# Prompt
Return, word for word, only the lines of the data below that lie between the line with "def Fcp.eventAll (f" and the line with "let p := le", those two lines included.

[Collected data]
/-- R378: every OPEN and SILENT session is PAUSED. -/
def Fcp.pauseAll (f : Fcp) : Fcp :=
  { f with sessions := tab 6 (fun i =>
      let z := f.sessions[i]
      if z.state = .opened ∨ z.state = .silent then { z with before := z.state, state := .paused } else z) }

/-- An event in every session (R397). -/
def Fcp.eventAll (f : Fcp) (code : Nat) (payload : List Byte) : Fcp :=
  { f with sessions := tab 6 (fun i => f.sessions[i].sendEvent i code 0 payload) }

/-- 0xE903 for a change of state of a session, in the others (R397). -/
def Fcp.eventState (f : Fcp) (now : Nat) (i : SessIx) (old new : SessState) : Fcp :=
  let p := le 8 now ++ le 1 i.val ++ le 1 new.code ++ le 1 old.code ++ le 1 0 ++ le 4 0
  { f with sessions := tab 6 (fun j => if j = i then f.sessions[j] else f.sessions[j].sendEvent j 0xE903 0 p) }

/-- A session enters a state, with its event (R397). -/
def Fcp.enterState (f : Fcp) (now : Nat) (i : SessIx) (new : SessState) : Fcp :=
  let old := f.sessions[i].state
  if old = new then f
  else ((f.session i (fun s => { s with state := new })).eventState now i old new)

/-- The commanding sessions change; the event when any does (R389). -/
def Fcp.setCommanders (f : Fcp) (now : Nat) (g : DoorIx → Option SessIx) : Fcp :=
  let f' := { f with commander := tab 8 g }
  if f'.commander = f.commander then f else f'.eventAll 0xE902 (le 8 now ++ f'.commanderBytes)

/-- R389: a session that opens commands the doorways of its DOOR_PRIMARY that have no commander. -/
def Fcp.takePrimaries (f : Fcp) (c : Cfg) (now : Nat) (i : SessIx) : Fcp :=
  f.setCommanders now (fun d =>
    if f.commander[d].isNone && bitOf (c.sessDoorPrimary i) d.val && c.isFitted d then some i else f.commander[d])

/-- R377, R389: a session enters CLOSED; `held` keeps its doorways (STABLE and HIBERNATE). -/
def Fcp.closeSession (f : Fcp) (now : Nat) (i : SessIx) (held : Bool) : Fcp :=
  let old := f.sessions[i].state
  if old = .closed then f
  else
    let f := (f.session i Session.close).eventState now i old .closed
    if held then f
    else f.setCommanders now (fun d => if f.commander[d] = some i then none else f.commander[d])

/-- R390: the reason a session's claim of a doorway is refused. -/
def Fcp.claimRefusal (f : Fcp) (c : Cfg) (i : SessIx) (d : DoorIx) : Option Nat :=
  if !c.isFitted d then some 0x38
  else if f.commander[d] = some i then none
  else if i.val = 4 then none
  else if !(bitOf (c.sessDoorPrimary i) d.val || bitOf (c.sessDoorStandby i) d.val) then some 0x4C
  else match f.commander[d] with
    | none => none
    | some j =>
      match f.sessions[j].state with
      | .silent => none
      | .closed => none
      | .opened => some 0x46
      | .paused => some 0x46

/-- R389, R390: a session claims the doorways of a mask; those refused stay. -/
def Fcp.claim (f : Fcp) (c : Cfg) (now : Nat) (i : SessIx) (mask : Nat) : Fcp :=
  let takes (d : DoorIx) : Bool := bitOf mask d.val && (f.claimRefusal c i d).isNone
  let displaced := (doorways.filter (fun d => takes d && (match f.commander[d] with
    | some j => j != i
    | none => false))).length
  (f.count (fun q => { q with takeovers := satAdd 16 q.takeovers displaced })).setCommanders now
    (fun d => if takes d then some i else f.commander[d])

end Sys2Proof.Machine
end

# Answer section
def Fcp.eventAll (f : Fcp) (code : Nat) (payload : List Byte) : Fcp :=
  { f with sessions := tab 6 (fun i => f.sessions[i].sendEvent i code 0 payload) }

/-- 0xE903 for a change of state of a session, in the others (R397). -/
def Fcp.eventState (f : Fcp) (now : Nat) (i : SessIx) (old new : SessState) : Fcp :=
  let p := le 8 now ++ le 1 i.val ++ le 1 new.code ++ le 1 old.code ++ le 1 0 ++ le 4 0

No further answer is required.